The American public has also become more isolationist in recent


years, skeptical of defense commitments to other countries and
increasingly ignorant of the rationales for them. The generations that
fought World War II and supported the long Cold War struggle
against the Soviet Union generally believed a peaceful, democratic
Europe to be worth protecting and the Kremlin’s expansionism to be a
serious problem requiring a U.S. response. A few decades ago, the
problem with Trump’s behavior toward Ukraine would likely have
been self-evident to bipartisan majorities. Today, it remains self-
evident to the U.S. foreign policy establishment of both parties. But to
many ordinary Americans, these experts speak a nearly extinct
language as they warn of horrors that have passed out of living
memory.

The rise of Trump has exacerbated this trend. Trump came to power
in part by endorsing a simplistic, transactional view of the United
States’ role in the world and his own role as president: “America
first.” U.S. foreign policy should embrace only narrow self-interest.
Alliances are suspect. Foreigners will yield to the demands of the
strong leader of the strongest nation. Neither the institutional
Republican Party nor its supporting media ecosystem has proved
willing or able to reject this authoritarian parody of statesmanship.

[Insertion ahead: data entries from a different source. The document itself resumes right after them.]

/-- The bough's modem leaves the logical network and discards the NMK (R188); no request stays assigned to the bough. The
frame in progress completes (R209). -/
def leaveNetwork (b : Bough) (s : State) : State :=
  let s := { s with assoc.reqs := s.assoc.reqs.filter (fun r => r.assigned != some b) }
  let s := s.onPort b (fun p => { p with
    slac := if p.winOpen && p.slac != 5 then 1 else if p.winOpen then p.slac else 0, proto := 0, tls := false, mac := [],
    nmk := [], nid := [] })
  s.onLink b (fun l => { bursts := l.bursts, burstMs := l.burstMs, transmitting := l.transmitting, txBlocks := l.txBlocks,
                         txSymbols := l.txSymbols })

/-- The port takes what the generator is to drive. A change from mode X2, or into it, waits for the bough's next rising
edge, so that no period has a partly changed duty; modes F and Off act at once (R164, R210, R211). Event 0x020A when the
current asked begins to exceed 80 A (R170). -/
def setOutput (b : Bough) (s : State) : State :=
  let (m, d, i) := pilotDrive s b
  let asked := askedCurrent s b
  let lim := m == .x2 && !digital s b && decide (800 < asked)
  let was := s.ports[b].limited
  let s := s.onPort b (fun p =>
    let q := { portUnder m p with limited := lim }
    if (p.out = .x2 ∧ (m = .x2 ∨ m = .x1)) ∨ (p.out = .x1 ∧ m = .x2) then
      { q with next := if p.out = m ∧ p.duty = d ∧ p.offered = i then none else some (m, d, i) }
    else { q with out := m, duty := d, offered := i, next := none, diode := false, negMv := if m = .x2 then q.negMv else 0 })
  let s := if m = .f ∨ m = .off then s.onSaf b (fun f => { f with pilotCD := false }) else s
  if lim && !was then emit 0x020A b.val (leN 4 asked ++ leN 4 800) s else s

/-- The boughs that stagger holds until bough b is associated or its window closes are candidates again (R206). -/
def releaseHeld (b : Bough) (s : State) : State :=
  forBoughs (fun h t =>
    if t.ports[h].slac = 5 ∧ t.ports[h].awaits = some b then
      setOutput h (t.onPort h (fun p => { p with slac := 1, awaits := none }))
    else t) s

/-- The SLAC window of bough b closes (R181). -/
def closeWindow (b : Bough) (s : State) : State :=
  releaseHeld b (s.onPort b (fun p => { p with winOpen := false, slac := if p.slac = 4 then 4 else 0, awaits := none }))

/-- The bough has returned to state A: its window closes, its association ends, and 5 % duty waits for state B again
(R172, R181, R188). -/
def backToA (b : Bough) (s : State) : State :=
  (closeWindow b (leaveNetwork b s)).onPort b (fun p => { p with digitalOn := false, winDone := false, fallback := false })

/-- The pilot generator of bough b brought up to date; a port that leaves modes F and Off returns to state A. -/
def driveOutput (b : Bough) (s : State) : State :=
  let was := s.ports[b].state
  let s := setOutput b s
  if was = .F ∧ s.ports[b].state = .A then backToA b s else s

/-- Every pilot generator brought up to date. -/
def driveAll (s : State) : State := forBoughs driveOutput s

/-! ## Ceilings (R231) -/

/-- The session keeps a ceiling: authorised, and not stopping (DEDUCED, log entry 22). -/
def hasCeiling (st : SesState) : Bool :=
  match st with
  | .authorised | .energising | .charging | .suspended => true
  | _ => false

/-- Site ceiling in W, or FALLBACK_CEIL while none is valid (R231, R517, R518). -/
def siteTerm (s : State) (b : Bough) : Nat × Nat :=
  if s.canopy.tripZero then (0, 3)
  else match s.canopy.siteCeil with
    | some v => (100 * v[b], 3)
    | none => (100 * fld (s.sesCeilCfg b) 31 16, 4)

/-- The terms of R231 in its order: value in W and BINDING. -/
def ceilTerms (s : State) (b : Bough) : List (Nat × Nat) :=
  let l := s.sesL[b]
  [(100 * fld (s.sesCeilCfg b) 15 0, 1)] ++ (if l.hasMax then [(l.vehMax, 0)] else [])
    ++ (match l.hostCeil with | some w => [(w, 2)] | none => []) ++ [siteTerm s b]

/-- The lowest term, the first at a tie. -/
def lowest : List (Nat × Nat) → Nat × Nat
  | [] => (0, 5)
  | [x] => x
  | x :: y :: r => let m := lowest (y :: r); if x.1 ≤ m.1 then x else m

/-- Phases in use of an AC bough. -/
def phases (s : State) (b : Bough) : Nat := if fld (s.nrgBoughCfg b) 30 29 = 1 then 1 else 3

/-- The lowest phase voltage of the last block in mV, NOM_V while the bough reports no grid (R231). -/
def ceilMv (s : State) (b : Bough) : Nat :=
  if s.nrg[b].noGrid then 1000 * fld (s.sesBoughCfg b) 17 8
  else if phases s b = 1 then s.nst[b].u[0] else min s.nst[b].u[0] (min s.nst[b].u[1] s.nst[b].u[2])

/-- The AC current ceiling in 0.1 A, 0 on a DC bough (R231, R244). -/
def acCeilOf (s : State) (b : Bough) (w : Nat) : Nat := if isDC s b then 0 else 10000 * w / (phases s b * ceilMv s b)

/-- The ceiling of bough b computed anew (R231). -/
def recalcCeil (b : Bough) (s : State) : State :=
  let (w, k) := if hasCeiling s.ses[b].state then lowest (ceilTerms s b) else (0, 5)
  let a := acCeilOf s b w
  let old := s.ses[b].ceilW
  let s := if w = old then s else s.onSesL b (fun l => { l with lowered := decide (w < old) })
  s.onSes b (fun e => { e with ceilW := w, acCeil := a, binding := k })

/-! ## Power requests (R232) -/

/-- The session engine sends power requests in these states. -/
def sendsRequests (st : SesState) : Bool :=
  match st with
  | .energising | .charging | .stopping => true
  | _ => false

/-- The ledger record decided the session: AUTH_BY ledger or offline grant (R218, R219). -/
def ledgerDecides (e : Session) : Bool := e.authBy == 2 || e.authBy == 4

/-- Discharge is permitted: BPT_EN, BPT_OK where a record decides, and a BPT service agreed (R232). -/
def mayDischarge (s : State) (b : Bough) : Bool :=
  bitOf (s.sesBoughCfg b) 29 && s.links[b].bpt &&
    match s.ses[b].slot with
    | some i => !ledgerDecides s.ses[b] || recFlag (slotRecord s i) 1
    | none => true

/-- MODE of R232. -/
def requestMode (s : State) (b : Bough) : Nat :=
  if !sendsRequests s.ses[b].state then 0
  else (if isDC s b then 3 else 1) + b2n (s.sesL[b].discharge && mayDischarge s b)

/-- The body of R232 but for COUNT and OPSTAMP. -/
def requestFields (s : State) (b : Bough) : List Byte :=
  let l := s.sesL[b]
  let e := s.ses[b]
  let sign : Int := if l.discharge && mayDischarge s b then -1 else 1
  let flags := b2n l.cableCheck + 2 * b2n l.preCharge + 4 * b2n (e.state == .stopping) + 8 * b2n l.dynamic
  let curr : Int := if isDC s b then l.targetI.natAbs else 100 * e.acCeil
  leN 1 (requestMode s b) ++ leN 1 flags ++ leI 4 (if isDC s b then l.targetV else 0) ++ leI 4 (sign * curr)
    ++ leI 4 (sign * e.ceilW) ++ leN 4 e.ceilW ++ leN 1 e.binding ++ leN 3 0

/-- Event 0x0304 for bough b. -/
def powerRequest (b : Bough) (s : State) : State :=
  if sendsRequests s.ses[b].state && coreAlive s b then
    let s := s.onSesL b (fun l => { l with reqCount := (l.reqCount + 1) % 65536 })
    emit 0x0304 b.val (leN 2 s.sesL[b].reqCount ++ requestFields s b ++ leN 8 s.opstamp.toNat) s
  else s

/-- f changes what the session asks for: the ceiling and the pilot follow, and a request goes at once when any of its
fields changed (R231, R232). -/
def withRequest (b : Bough) (f : State → State) (s : State) : State :=
  let before := requestFields s b
  let s := driveOutput b (recalcCeil b (f s))
  if requestFields s b = before then s else powerRequest b s

/-- The ceilings of every bough computed anew. -/
def recalcAll (s : State) : State := forBoughs (fun b => withRequest b id) s

/-! ## Session states (R213, R214) -/

/-- The number of a session state (R213). -/
def sesNo (st : SesState) : Nat :=
  match st with
  | .idle => 0 | .connected => 1 | .authorising => 2 | .authorised => 3 | .energising => 4
  | .charging => 5 | .suspended => 6 | .stopping => 7 | .finished => 8 | .faulted => 9

/-- The session moves to a state: event 0x0301, ceiling, pilot and power request follow. -/
def goState (b : Bough) (st : SesState) (s : State) : State :=
  let old := s.ses[b].state
  let s := if st = .energising then leaveLowPower s else s
  auxAll <| withRequest b (fun s =>
    emit 0x0301 b.val (leN 4 s.ses[b].num ++ leN 1 (sesNo old) ++ leN 1 (sesNo st))
      (s.onSes b (fun e => { e with state := st }))) s

/-- The running total that the heartwood reports (R221, R401). -/
def reportCost (b : Bough) (s : State) : State :=
  let c := if s.bilB[b].sesOpen && s.ses[b].needsPricing then s.bilB[b].cost.toNat else s.ses[b].cost
  s.onSes b (fun e => { e with cost := c })

/-- What histograms 4b + 1 and 4b + 2 take of a session that reached CHARGING (R645). -/
def noteHistogram (b : Bough) (s : State) : State :=
  let wh : Int := (s.bilB[b].whImp + s.bilB[b].whExp : Nat) - (s.sesL[b].startWh : Int)
  s.onSesL b (fun l =>
    if l.charged then { l with charged := false, endWh := some wh, endSecs := some l.chargeSecs } else l)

As a result, the long slide toward presidential unilateralism in foreign


policy has melded with isolationist disillusion and the bitter partisan
spirit of the day. It has produced in a large chunk of the electorate the
apparent acceptance of an overt and historically unprecedented
presidential abuse of American power. Unless something
unforeseeable occurs, the Senate will vote to acquit. By refusing to
wield the tool bequeathed by fourteenth-century English
parliamentarians and eighteenth-century American founders,
Congress will normalize Trump’s offenses and abandon the United
States’ moral claim to world leadership in the twenty-first century.